The Evolution of Cities

Michael Batty
Centre for Advanced Spatial Analysis, University College London, 1-19 Torrington Place, London WClE 6BT, United Kingdom

Abstract
One hundred years ago, the father of modern British town planning, Patrick Geddes, produced the first draft of his influential work which he ultimately titled Cities in Evolution. In fact, although he followed the prevalent mood of the times which had begun to generalise Darwinism to the social realm, his work and that of others like him who followed such as Lewis Mumford, phrased their explanations and their plans for urban structure in much more static ways. The idea that cities are composed of very rapid, indeed volatile change, of continual and surprising innovations, has only very recently emerged as a predominant concern, due perhaps to the period of rapid change brought about through the genesis of computers and kindred technologies. One hundred years ago, the rapid urban change of the early industrial revolution had already quietened, and the idea of cities in equilibrium rather than evolution had taken hold.

For the first time, we not only have computational techniques which help us to conceive urban dynamics but there is widespread agreement that cities are systems which are far from equilibrium, that cities develop through the positive accumulation or feedback of many seemingly random events most of which never fire but some of which generate surprising and novel changes, discontinuities and bifurcations. These events take place at the very local or micro scale and the patterns that result at more macro levels are ordered in a way that suggests that the mechanisms of local development coordinate themselves in subtle ways whose form is communicated through different spatial and temporal scales, reflected in geometrical as well as social constraints on what is possible. Moreover the patterns that result are often scale invariant, fractal, suggesting that urban morphology is built from self-similar processes operating at the most local scale (Batty, 1995).

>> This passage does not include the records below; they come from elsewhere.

-- ==== Sys2Proof/Tests/Slice0.lean ====
section
/-! SUPPORT. Tests, each expected value from 95_test_vectors.md or worked out from the rules named, and for every statement
with hypotheses a witness that meets them together. -/

-- One proof at a time: each proof waiting in parallel holds a thread and its stack.
set_option Elab.async false

namespace Sys2Proof.Tests

open Sys2Proof Sys2Proof.Machine

/-! ### Small states -/

/-- Absorbing at rate 64, no byte queued, all zero. -/
def absorbing : State :=
  { State.reset with rate := 64, capacity := 1536, configured := true }

/-- Absorbing at rate 64 with `n` bits queued, a message of `a5` bytes. -/
def queued (n : Nat) (Q : Bytes200) : State :=
  { absorbing with bitsInQueue := BitVec.ofNat 11 n, Q := Q }

/-- One byte `a5` queued. -/
def oneByte : State := queued 8 (writeQueue 0 [0xa5] zeroQueue)

/-- The 63 bits of V13 row j queued: one free bit. -/
def oneFreeBit : State := queued 63 (writeQueue 0 [0xa5, 0xa5, 0xa5, 0xa5, 0xa5, 0xa5, 0xa5, 0x25] zeroQueue)

/-- The lanes with `A[0] = 0x0807060504030201`, all else 0: `S[0..7] = 01 02 .. 08`. -/
def countingLanes : Lanes := (Vector.replicate 25 0).set 0 0x0807060504030201

/-- Squeezing at rate 64 with `n` bits of the block `01 02 .. 08` left. -/
def squeezing (n : Nat) : State :=
  { absorbing with
    A := countingLanes, Q := writeQueue 0 [1, 2, 3, 4, 5, 6, 7, 8] zeroQueue,
    bitsForSqueezing := BitVec.ofNat 11 n, squeezing := true }

/-- The state with one word presented and these bytes on `DIN`. -/
def presenting (w : CmdWord) (din : List Byte) (s : State) : State := { s with host := [.word w], din := din }

/-- A test of the state an outcome leads to. -/
def leadsTo (o : Host.Outcome State Fault Refusal) (p : State → Bool) : Bool :=
  match o with
  | .next t => p t
  | .fault _ => false
  | .refused _ => false

theorem exists_of_leadsTo {o : Host.Outcome State Fault Refusal} {p : State → Bool} (h : leadsTo o p = true) :
    ∃ t, o = .next t ∧ p t = true := by
  cases o with
  | next t => exact ⟨t, rfl, h⟩
  | fault f => cases f
  | refused r => cases h

/-! ### Well-formedness and decoding -/

/-- The one check of R81 refuses a payload one byte short. -/
theorem test_wellFormed_refuses_short_payload : (Instr.absorb 9 [0xa5]).wellFormed = false := by decide
theorem test_wellFormed_accepts_longer_payload : (Instr.absorb 12 [0xa5, 0x0f, 0x77]).wellFormed = true := by decide

/-- `0001`, 28 zero bits, CAP = 448 = `0000000111000000`, RATE = 1152 = `0000010010000000` (R83). -/
theorem test_decode_config :
    decodeWord 0b0001000000000000000000000000000000000001110000000000010010000000 [] = some (.config 1152 448) := by decide

/-- `0010` and BITLEN = 12 (R84), with its two payload bytes and one that stays on `DIN` (R88). -/
theorem test_decode_absorb :
    decode 0b0010000000000000000000000000000000000000000000000000000000001100 [0xa5, 0x0f, 0x77]
      = .command (.absorb 12 [0xa5, 0x0f]) [0x77] := by decide

/-- `0011` and OUTLEN = 32 (R84). -/
theorem test_decode_squeeze :
    decodeWord 0b0011000000000000000000000000000000000000000000000000000000100000 [] = some (.squeeze 32) := by decide

/-- `0100` and zeros (R85). -/
theorem test_decode_reset :
    decodeWord 0b0100000000000000000000000000000000000000000000000000000000000000 [] = some .reset := by decide

/-- `0101`, zeros, IDX = 57 (R86): it decodes and fails only at execution (R92). -/
theorem test_decode_rdsr :
    decodeWord 0b0101000000000000000000000000000000000000000000000000000000111001 [] = some (.rdsr 57) := by decide

/-- V20: a `RESET` word with bit 59 set, an `RDSR` word with bit 8 set, a `CONFIG` word with bit 32 set are reserved (R91). -/
theorem test_decode_reserved_bits :
    decodeWord 0x4800000000000000 [] = none ∧ decodeWord 0x5000000000000120 [] = none ∧
      decodeWord 0x1000000102000440 [] = none := by decide
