-- ==== Sys2Proof/WellFormed.lean ====
section
/-! DEFINITION. Which terms of Syntax.lean are well-formed.

A command has no operand field (30_encoding.md R77) and every combination of its flags is legal (R82, R83), so
every term of `Instr` is well-formed. The checks that can fail are those of the host's side: a register access
(10_state.md R41), a MEM access (20_memory.md R56), the flags of a pseudo-command (30_encoding.md R90).
-/

namespace Sys2Proof

/-- R82, R83: no constructor has an operand that could be out of range. -/
def Instr.wf : Instr → Bool
  | .kseEnc => true
  | .kseDec => true
  | .kclr => true
  | .blk _ => true
  | .pcl _ _ _ => true

/-- R41: one aligned 32-bit access, at an offset that holds a register (R22: 0x00 to 0x20 in steps of 4). -/
def registerAccessWf (offset width : Nat) : Bool :=
  width == 32 && offset % 4 == 0 && decide (offset ≤ 0x20)

/-- An action the spec gives a meaning to in every state, or at least in some: its register access is one of R41,
its MEM access lies inside a MEM of `2^addressWidth` bytes (R50, R56). -/
def Action.wf (addressWidth : Nat) : Action → Bool
  | .regWrite offset width _ => registerAccessWf offset width
  | .regRead offset width => registerAccessWf offset width
  | .memWrite addr bytes => decide (addr + bytes.length ≤ 2 ^ addressWidth)
  | .memRead addr n => decide (addr + n ≤ 2 ^ addressWidth)
  | .platformReset => true

/-- R90: `BULK.<flags>` takes a non-empty list of flags; without a flag it is `BULK`. -/
def Pseudo.wf : Pseudo → Bool
  | .keyEnc _ _ => true
  | .keyDec _ _ => true
  | .xform _ _ => true
  | .xformXa _ _ _ => true
  | .bulk _ _ _ => true
  | .bulkFlags xb xa ac _ _ _ _ => xb || xa || ac

end Sys2Proof
end

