-- ==== Sys2Proof/Machine/Core.lean ====
section
/-! DEFINITION. The machine as the host's interface reads it.
-/

def Sys2Proof.core : Host.Core := { State := Sys2Proof.Machine.State, Fault := Sys2Proof.Machine.Fault, Refusal := Sys2Proof.Machine.Refusal, step := Sys2Proof.Machine.step, reset := Sys2Proof.Machine.State.reset }
end

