/-- Settles O33: a bad key length is the only effect that writes 1. -/
theorem errIsTheOutcomeOfTheLastCommand : Obligations.ErrIsTheOutcomeOfTheLastCommand := by
  refine ⟨rfl, fun i s t h => ?_⟩
  cases exec_effect h with
  | keyLengthBad hi hbad =>
    obtain ⟨-, hlen⟩ := hbad
    exact .inl ⟨hi, hlen, rfl⟩
  | keyInstalled hi hready =>
    obtain ⟨-, hlen, -⟩ := hready
    exact .inr ⟨by simp [hlen], rfl⟩
  | destroyed => exact .inr ⟨by simp, rfl⟩
  | blkDone hready => exact .inr ⟨by simp, rfl⟩
  | pclDone hready => exact .inr ⟨by simp, rfl⟩

/-! # Register accesses of the host (10_state.md R22, R24, R41) -/

/-- The registers of the map stand at the multiples of 4 below 0x24. -/
theorem regOffset_aligned (r : Reg) : r.offset % 4 = 0 ∧ r.offset < 0x24 := by
  rcases r with _ | _ | _ | o
  · decide
  · decide
  · decide
  · cases o <;> decide

/-- Only a register's own offset reaches it. -/
theorem offset_of_regAt {offset : Nat} {r : Reg} (h : regAt offset = some r) : offset = r.offset := by
  unfold regAt at h
  split at h <;> cases h <;> rfl

/-- Any but one aligned 32-bit access at an offset of the map reaches no register. -/
theorem accessedReg_eq_none {offset width : Nat} (h : width ≠ 32 ∨ offset % 4 ≠ 0 ∨ 0x24 ≤ offset) :
    accessedReg offset width = none := by
  by_cases hw : width = 32
  · rw [accessedReg, if_pos hw, Option.eq_none_iff_forall_ne_some]
    intro r hr
    obtain ⟨haligned, hlt⟩ := regOffset_aligned r
    rw [← offset_of_regAt hr] at haligned hlt
    omega
  · rw [accessedReg, if_neg hw]

section
variable {offset width : Nat}

theorem act_regWrite {r : Reg} (h : accessedReg offset width = some r) (v : Word) (s : State) :
    act (.regWrite offset width v) s = writeReg r v s := by
  simp only [act, h]

theorem act_regRead {r : Reg} (h : accessedReg offset width = some r) (s : State) :
    act (.regRead offset width) s = readReg r s := by
  simp only [act, h]

theorem act_regWrite_of_none (h : accessedReg offset width = none) (v : Word) (s : State) :
    act (.regWrite offset width v) s = .refused (.badRegisterAccess offset width) := by
  simp only [act, h]

theorem act_regRead_of_none (h : accessedReg offset width = none) (s : State) :
    act (.regRead offset width) s = .refused (.badRegisterAccess offset width) := by
  simp only [act, h]

end

theorem step_wr {s : State} {r : Reg} {v : Word} {rest : List Action} (h : s.script = .wr r v :: rest) :
    step s = writeReg r v (s.taken rest) := by
  rw [step_cons s _ rest h, Action.wr, act_regWrite (accessedReg_offset r)]

theorem step_rd {s : State} {r : Reg} {rest : List Action} (h : s.script = .rd r :: rest) :
    step s = readReg r (s.taken rest) := by
  rw [step_cons s _ rest h, Action.rd, act_regRead (accessedReg_offset r)]

theorem issue_of_decode {w : Word} {i : Instr} (h : decode w = .command i) (s : State) : issue w s = exec i s := by
  simp only [issue, h]

/-- An operand register the host has written reads as its 32 bits. -/
theorem readReg_operand_of_written {s : State} {o : Operand} (h : (s.operand o).written = true) :
    readReg (.operand o) s = .next (s.yielding (.word (s.operand o).value)) := by
  simp [readReg, require, needsOperand, h]

/-- One never written since reset is refused (60_exceptions.md R197 (h)). -/
theorem readReg_operand_of_not_written {s : State} {o : Operand} (h : (s.operand o).written = false) :
    readReg (.operand o) s = .refused (.operandNotWritten o) := by
  simp [readReg, require, needsOperand, h]

/-- Settles O5: the write of CMD is the issue of its word, and the read of CMD yields 0. -/
theorem stepRunsTheIssuedCommand : Obligations.StepRunsTheIssuedCommand :=
  ⟨fun _ _ _ _ hscript hdecode => (step_wr hscript).trans (issue_of_decode hdecode _),
    fun _ _ hscript => step_rd hscript⟩

/-- Settles O36: the outcomes of `writeReg` and `readReg`, and the accesses that reach no register. -/
theorem registerAccessRules : Obligations.RegisterAccessRules := by
  refine fun s rest v => ⟨?_, step_rd, fun o h => ?_, fun offset width hbad h => ?_⟩
  · rintro (h | h)
    · exact step_wr h
    · exact step_wr h
  · have hothers : ∀ p, p ≠ o → ((s.taken rest).setOperand o v).operand p = s.operand p := fun p hp => by
      rw [State.setOperand_operand, if_neg hp, State.taken_operand]
    exact ⟨_, step_wr h, State.setOperand_operand_self _ o v, hothers, by simp [SameInstance], by simp, by simp⟩
  · have hnone := accessedReg_eq_none hbad
    obtain h | h := h
    · rw [step_cons s _ rest h, act_regWrite_of_none hnone]
    · rw [step_cons s _ rest h, act_regRead_of_none hnone]

/-- Settles O37: taking the read off the script leaves the operand registers alone. -/
theorem operandReadsNeedAWrite : Obligations.OperandReadsNeedAWrite := by
  intro s o rest h
  rw [step_rd h, ← State.taken_operand s rest o]
  exact ⟨readReg_operand_of_written, readReg_operand_of_not_written⟩

/-! # RK and the transient state behind the register reads (10_state.md R27, R33) -/

section
variable (s : State) (rk : Vector Word 192) (tr : Transient)

theorem State.operand_of_rk_transient (o : Operand) :
    ({ s with rk := rk, transient := tr } : State).operand o = s.operand o := by
  cases o <;> rfl

/-- The outcome of a register read is the same with any other RK and transient state. -/
theorem readReg_of_rk_transient (r : Reg) :
    (∀ t, readReg r s = .next t →
      readReg r { s with rk := rk, transient := tr } = .next { t with rk := rk, transient := tr }) ∧
    (∀ q, readReg r s = .refused q → readReg r { s with rk := rk, transient := tr } = .refused q) := by
  cases r with
  | cap => exact ⟨by rintro _ ⟨⟩; rfl, nofun⟩
  | cmd => exact ⟨by rintro _ ⟨⟩; rfl, nofun⟩
  | status => exact ⟨by rintro _ ⟨⟩; rfl, nofun⟩
  | operand o =>
    have hsame := State.operand_of_rk_transient s rk tr o
    cases hw : (s.operand o).written with
    | true =>
      rw [readReg_operand_of_written hw, readReg_operand_of_written (by rw [hsame, hw]), hsame]
      exact ⟨by rintro _ ⟨⟩; rfl, nofun⟩
    | false =>
      rw [readReg_operand_of_not_written hw, readReg_operand_of_not_written (by rw [hsame, hw])]
      exact ⟨fun _ h => (nomatch h), fun _ h => h⟩

end

/-- Settles O38: an access either reaches a register, whose read does not depend on them, or is refused. -/
theorem subkeysAreUnreadable : Obligations.SubkeysAreUnreadable := by
  intro s offset width rest rk tr h
  have hother : step { s with rk := rk, transient := tr } =
      act (.regRead offset width) { s.taken rest with rk := rk, transient := tr } :=
    step_cons { s with rk := rk, transient := tr } _ rest h
  rw [step_cons s _ rest h, hother]
  cases hreg : accessedReg offset width with
  | some r =>
    simp only [act_regRead hreg]
    exact readReg_of_rk_transient (s.taken rest) rk tr r
  | none =>
    simp only [act_regRead_of_none hreg]
    exact ⟨fun _ h => (nomatch h), fun _ h => h⟩
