-- ==== Sys2Proof/Machine/Encoder.lean ====
section
/-! DEFINITION. The encoder: match finder MF (41_encoder_match_finder.md) and match selector MS (42_encoder_emit.md). Every
micro-operation the spec names is a function of the state. An operation that raises ends the command, so the core is idle and
nothing after it runs (R11, R274): the emitting operations and what follows them look at that. -/

namespace Sys2Proof.Machine

/-- The command has ended, in success or by a raise. -/
def ended (s : State) : Bool := decide (s.activity = .idle)

/-- What follows an operation that may raise: nothing when it has raised. -/
def unlessEnded (f : State → State) (s : State) : State := if ended s then s else f s

/-! ## Writing the stream -/

/-- `DstW(d, b) ; d <- d + 1`. The bound of R192 is not proved by the spec, so each write is checked, and one at or beyond
DST_LEN fails with ENC_DST_OVERRUN (R189, 92_eei_decisions.md D22). -/
def emitByte (s : State) (b : Byte) : State :=
  if ended s then s
  else if s.enc.d < s.ops.dstLen then (dstW s s.enc.d b).modEnc fun r => { r with d := r.d + 1 }
  else failEncode .encDstOverrun s

/-- A sequence of such writes. -/
def emitBytes (s : State) (bs : List Byte) : State := bs.foldl emitByte s

/-- The raw bytes of a literal (R186): `len` source bytes from `a` on, in increasing order. -/
def emitSource : Nat → Nat → State → State
  | 0, _, s => s
  | len + 1, a, s => emitSource len (a + 1) (emitByte s (src s a))

/-- The header of a literal whose length minus 1 is `m` (R186): the shortest of the five forms. -/
def literalHeader (m : Nat) : List Byte :=
  if m < 60 then [BitVec.ofNat 8 (m <<< 2)]
  else if m < 2 ^ 8 then [0xF0#8, BitVec.ofNat 8 m]
  else if m < 2 ^ 16 then [0xF4#8, BitVec.ofNat 8 m, BitVec.ofNat 8 (m >>> 8)]
  else if m < 2 ^ 24 then [0xF8#8, BitVec.ofNat 8 m, BitVec.ofNat 8 (m >>> 8), BitVec.ofNat 8 (m >>> 16)]
  else [0xFC#8, BitVec.ofNat 8 m, BitVec.ofNat 8 (m >>> 8), BitVec.ofNat 8 (m >>> 16), BitVec.ofNat 8 (m >>> 24)]

/-- EMIT_LITERAL(a, b) (R186): source bytes `a` to `b - 1` as one literal; longer than `2^32` bytes is SOURCE_TOO_LONG. -/
def emitLiteral (a b : Nat) (s : State) : State :=
  if 2 ^ 32 ≤ (b - a) - 1 then failEncode .sourceTooLong s
  else emitSource (b - a) a (emitBytes s (literalHeader ((b - a) - 1)))

/-- The bytes of one COPY1 (R187): `((off >> 8) & 7) << 5 | (len - 4) << 2 | 1`, then the low offset byte. -/
def copy1Bytes (off len : Nat) : List Byte :=
  [BitVec.ofNat 8 ((((off >>> 8) &&& 7) <<< 5) ||| ((len - 4) <<< 2) ||| 1), BitVec.ofNat 8 (off &&& 0xff)]

/-- The bytes of one COPY2 (R187): `(len - 1) << 2 | 2`, then the offset, low byte first. -/
def copy2Bytes (off len : Nat) : List Byte :=
  [BitVec.ofNat 8 (((len - 1) <<< 2) ||| 2), BitVec.ofNat 8 (off &&& 0xff), BitVec.ofNat 8 (off >>> 8)]

/-- The test for COPY1 (R187): the remaining length is 4 to 11 and the offset below 2048. -/
def fitsCopy1 (off len : Nat) : Bool :=
  decide (Config.copy1MinLen ≤ len) && decide (len ≤ Config.copy1MaxLen) && decide (off ≤ Config.copy1MaxOffset)

/-- The length the next element of a chain covers (R187): all that remains as a COPY1, else at most 64. -/
def chainLen (off len : Nat) : Nat := if fitsCopy1 off len then len else min len Config.copy2MaxLen

/-- The bytes of the next element of a chain (R187). -/
def chainBytes (off len : Nat) : List Byte :=
  if fitsCopy1 off len then copy1Bytes off len else copy2Bytes off (min len Config.copy2MaxLen)

/-- The loop of EMIT_COPY (R187): COPY1 when it takes all that remains, else a COPY2 of at most 64, until nothing remains. -/
def emitCopyLoop : Nat → State → State
  | 0, s => s
  | turns + 1, s =>
    if ended s || decide (s.enc.mlen = 0) then s
    else emitCopyLoop turns
      (unlessEnded (fun u => u.modEnc fun r => { r with mlen := r.mlen - chainLen s.enc.moff s.enc.mlen })
        (emitBytes s (chainBytes s.enc.moff s.enc.mlen)))

/-- EMIT_COPY(moff, mlen) (R187). Every element shortens the remainder, so `mlen` turns are enough. -/
def emitCopy (s : State) : State := emitCopyLoop s.enc.mlen s

/-- The prefix (R182): `VarintBytes(zext_64(n))` at destination offset 0; the varint unit's `v` and `i` end as the loop of
R121 leaves them. -/
def emitPrefix (s : State) : State :=
  unlessEnded
    (fun u => u.modVu fun r =>
      { r with
        v := BitVec.ofNat 64 u.enc.n >>> (7 * (varintLen (BitVec.ofNat 64 u.enc.n) - 1))
        i := varintLen (BitVec.ofNat 64 u.enc.n) - 1 })
    (emitBytes (s.modEnc fun r => { r with d := 0 }) (varintBytes (BitVec.ofNat 64 s.enc.n)))

/-! ## Match finder -/

/-- The loop of TABLE_SETUP (R150): double the size while it is below 16384 and below `n`. Six doublings reach 16384. -/
def tableGeometry (n : Nat) : Nat → Nat → Nat → Nat × Nat
  | 0, size, shift => (size, shift)
  | turns + 1, size, shift =>
    if size < Config.tableMax ∧ size < n then tableGeometry n turns (size * 2) (shift - 1) else (size, shift)

/-- TABLE_SETUP (R150): size 256 and shift 24 to begin with. -/
def tableSetup (s : State) : State :=
  s.modEnc fun r =>
    { r with
      tableSize := (tableGeometry r.n 6 Config.tableMin 24).1
      shift := (tableGeometry r.n 6 Config.tableMin 24).2 }

/-- TABLE_CLEAR (R151). All entries become 0, as R311 allows ("A model may equally start each ENCODE with a fresh all-empty
table"); the entries from `tableSize` on are never read (U17; assumption log 11). -/
def tableClear (s : State) : State := { s with table := [] }

/-- WINDOW (R152). -/
def windowOp (s : State) : State := s.modEnc fun r => { r with w := windowAt s r.s }

/-- The hash of a window (R153): product truncated to 32 bits, then shifted right. -/
def hashOf (w : BitVec 32) (shift : Nat) : Nat := ((w * Config.hashMul) >>> shift).toNat

/-- HASH (R153). -/
def hashOp (s : State) : State := s.modEnc fun r => { r with h := hashOf r.w r.shift }

/-- PROBE (R154): the old entry is read first, then replaced by the biased position, at every scanned position (C1). -/
def probeOp (s : State) : State :=
  { s with enc := { s.enc with e := tableGet s.table s.enc.h }, table := tableSet s.table s.enc.h (s.enc.s + 1) }

/-- CANDIDATE (R155), what it writes: `t <- e - 1` when there is an entry. -/
def candidateOp (s : State) : State :=
  if s.enc.e = 0 then s else s.modEnc fun r => { r with t := r.e - 1 }

/-- CANDIDATE (R155), what it decides, after `candidateOp`: an entry, near enough, with the four bytes equal. -/
def isMatch (s : State) : Bool :=
  decide (s.enc.e ≠ 0) && decide (s.enc.s - s.enc.t ≤ s.cfg.encMaxOffset)
    && decide (src s s.enc.t = src s s.enc.s) && decide (src s (s.enc.t + 1) = src s (s.enc.s + 1))
    && decide (src s (s.enc.t + 2) = src s (s.enc.s + 2)) && decide (src s (s.enc.t + 3) = src s (s.enc.s + 3))

/-- The loop of EXTEND (R158), bounded by `turns`; `n` turns are enough. -/
def extendLoop : Nat → State → State
  | 0, s => s
  | turns + 1, s =>
    if s.enc.s < s.enc.n ∧ src s s.enc.s = src s s.enc.t then
      extendLoop turns (s.modEnc fun r => { r with s := r.s + 1, t := r.t + 1 })
    else s

/-- EXTEND (R158): past the four equal bytes, then as far as the bytes agree; offset and length of the match. -/
def extendOp (s : State) : State :=
  (extendLoop s.enc.n (s.modEnc fun r => { r with s0 := r.s, s := r.s + 4, t := r.t + 4 })).modEnc fun r =>
    { r with moff := r.s - r.t, mlen := r.s - r.s0 }

/-- AFTER_MATCH (R159). -/
def afterMatch (s : State) : State := s.modEnc fun r => { r with lit := r.s }

/-- NO_MATCH (R157). -/
def noMatch (s : State) : State := s.modEnc fun r => { r with s := r.s + 1 }

/-! ## Match selector -/

/-- The flush of the pending literal run (R185): nothing when it is empty. -/
def flushLiteral (upTo : Nat) (s : State) : State :=
  if s.enc.lit = upTo then s else emitLiteral s.enc.lit upTo s

/-- The match arm of R184 at (s, t): flush, EXTEND, EMIT_COPY, AFTER_MATCH. -/
def takeMatch (s : State) : State :=
  unlessEnded (fun u => unlessEnded afterMatch (emitCopy (extendOp u))) (flushLiteral s.enc.s s)

/-- The outcome of CANDIDATE (R155): the match arm or NO_MATCH (R157). -/
def scanOutcome (s : State) : State := if isMatch s then takeMatch s else noMatch s

/-- One scan position of R184: WINDOW, HASH, PROBE, CANDIDATE, then the outcome. -/
def scanPosition (s : State) : State := scanOutcome (candidateOp (probeOp (hashOp (windowOp s))))

/-- Completion (R189): COUNT is `d`. Nothing when a raise has ended the command. -/
def encodeFinish (s : State) : State := unlessEnded (fun u => succeed u.enc.d 0 u) s

/-- The scan loop's turn (R156, R184) and, at its end, the final flush (R188) and completion (R189). -/
def scanStep (s : State) : State :=
  if s.enc.s + 3 < s.enc.n then scanPosition s else encodeFinish (flushLiteral s.enc.n s)

/-- ENCODE after its prefix (R183, R184): four bytes or fewer as one literal; else the table and the start of the scan. -/
def encodeBody (s : State) : State :=
  if s.enc.n ≤ Config.shortInput then encodeFinish (if s.enc.n = 0 then s else emitLiteral 0 s.enc.n s)
  else ((tableClear (tableSetup s)).setActivity .scan).modEnc fun r => { r with s := 0, lit := 0 }

/-- ENCODE after its entry checks: `n <- SRC_LEN` (R181). -/
def startEncode (s : State) : State := (s.setActivity .encodeStart).modEnc fun r => { r with n := s.ops.srcLen }

/-- ENCODE from its prefix to the start of the scan, or for a short input to its end (R182 to R184). -/
def encodeOpen (s : State) : State := unlessEnded encodeBody (emitPrefix s)

/-- `MaxEncodedLen(n) = 32 + n + n div 6` (R180), exact. -/
def maxEncodedLength (n : Nat) : Nat := Config.maxLenConst + n + n / Config.maxLenDiv

/-- MAX_ENCODED_LEN (R180): it cannot fail and reads no memory. -/
def maxEncodedLen (s : State) : State := succeed 0 (BitVec.ofNat 64 (maxEncodedLength s.ops.srcLen)) s

end Sys2Proof.Machine
end

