-- ==== Sys2Proof/Machine/Items.lean ====
section
/-! DEFINITION. The meanings of the stream items of opcode_table.json: the two varint bytes (40_varint.md R124) and the eight
elements (43_decoder_tag_interpreter.md R216 to R224). Every failure of the spec is taken, as a next state. An element whose
accesses would leave the views stops: no run reaches such a state (assumption log 13). -/

namespace Sys2Proof.Machine

/-- Run an element when its accesses stay in the views (R52). -/
def inBounds (item : State → State) (s : State) : Host.Outcome State Fault Refusal :=
  if decoderBounds s then .next (item s) else .fault .outsideView

/-- VARINT_CONT (R124). -/
def execVarintCont (g : BitVec 7) (s : State) : Host.Outcome State Fault Refusal := .next (varintContItem g s)

/-- VARINT_LAST (R124, R123, R211 to R213). -/
def execVarintLast (g : BitVec 7) (s : State) : Host.Outcome State Fault Refusal := .next (varintLastItem g s)

/-- LIT0 (R216, R221). -/
def execLit0 (n : BitVec 6) (s : State) : Host.Outcome State Fault Refusal := inBounds (lit0Item n) s

/-- LIT1 (R217, R221). -/
def execLit1 (n : BitVec 8) (s : State) : Host.Outcome State Fault Refusal := inBounds (lit1Item n) s

/-- LIT2 (R218, R221). -/
def execLit2 (n : BitVec 16) (s : State) : Host.Outcome State Fault Refusal := inBounds (lit2Item n) s

/-- LIT3 (R219, R221). -/
def execLit3 (n : BitVec 24) (s : State) : Host.Outcome State Fault Refusal := inBounds (lit3Item n) s

/-- LIT4 (R220, R221). -/
def execLit4 (n : BitVec 32) (s : State) : Host.Outcome State Fault Refusal := inBounds (lit4Item n) s

/-- COPY1 (R222, R252, R253). -/
def execCopy1 (len4 : BitVec 3) (off : BitVec 11) (s : State) : Host.Outcome State Fault Refusal :=
  inBounds (copy1Item len4 off) s

/-- COPY2 (R223, R252, R253). -/
def execCopy2 (len1 : BitVec 6) (off : BitVec 16) (s : State) : Host.Outcome State Fault Refusal :=
  inBounds (copy2Item len1 off) s

/-- COPY4 (R224): takes the failure UNSUPPORTED(COPY4_TAG). -/
def execCopy4 (u : BitVec 6) (s : State) : Host.Outcome State Fault Refusal := inBounds (copy4Item u) s

end Sys2Proof.Machine
end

In this paper, we suggest and demonstrate a class of dynamic models of urban development which are built around these notions. The models are operationalised as cellular automata whose processes of development are entirely local in the neighbourhood sense. Development is the product of local transitions, positive feedback in which cells grow or decay according to their existing size, and random innovations which continue to 'bubble' throughout the urban space. This is how we conceptualise the 'potential' for urban development - the demand side of the model. What actually gets developed - the supply side - depends upon a much more limited transformation of the potential for development into actual development, with actual development then interacting with the potential. These models can thus be conceived as the interaction between a rapidly changing, indeed volatile potential surface, and actual development which is much smoother. These are the two faces of urban change which in the past, we would argue, have been confused in articulating urban structure and dynamics (Batty & Howes, 1996).

We operationalise the model using a massively parallel form of CA based on the Logo programming language. We generate a series of simulations which we articulate not through snapshots of urban change but as movies. We can see how cities develop rapidly in terms of demand potential and slowly in terms of the supply of development. We are able to change the simulations on-the-fly so-to-speak and thus generate a very wide range of spatial and temporal patterns. We show how intra- and inter-urban issues are one and the same and how the internal structure of the city is simply a more local morphology than that of a system of cities. From these simulations, we are not only able to demonstrate global order which shows itself as fractal patterns in space, but also show the kind of global order in fractal patterns which change through time. In this way, we open up the study of temporal as well as spatial order. This is manifested in the fact that the power laws describing fractal patterns - rank size for the system of cities that are generated in interurban terms, and urban density representing the internal structure of the city - are a natural consequence of our simulations.

We will illustrate these ideas in three ways - in simple formal terms, then as a pedagogic example of how such CA models can be built up, and finally as a series of QuickTime movies generated from many simulations.

References
Batty, M. 1995. New Ways of Looking at Cities, Nature, 377, 574.

Batty, M. and Howes, D. 1996. "Visualising Urban Development". In Parker, D., ed., Innovations in GIS 3. London: Taylor and Francis, 177-192.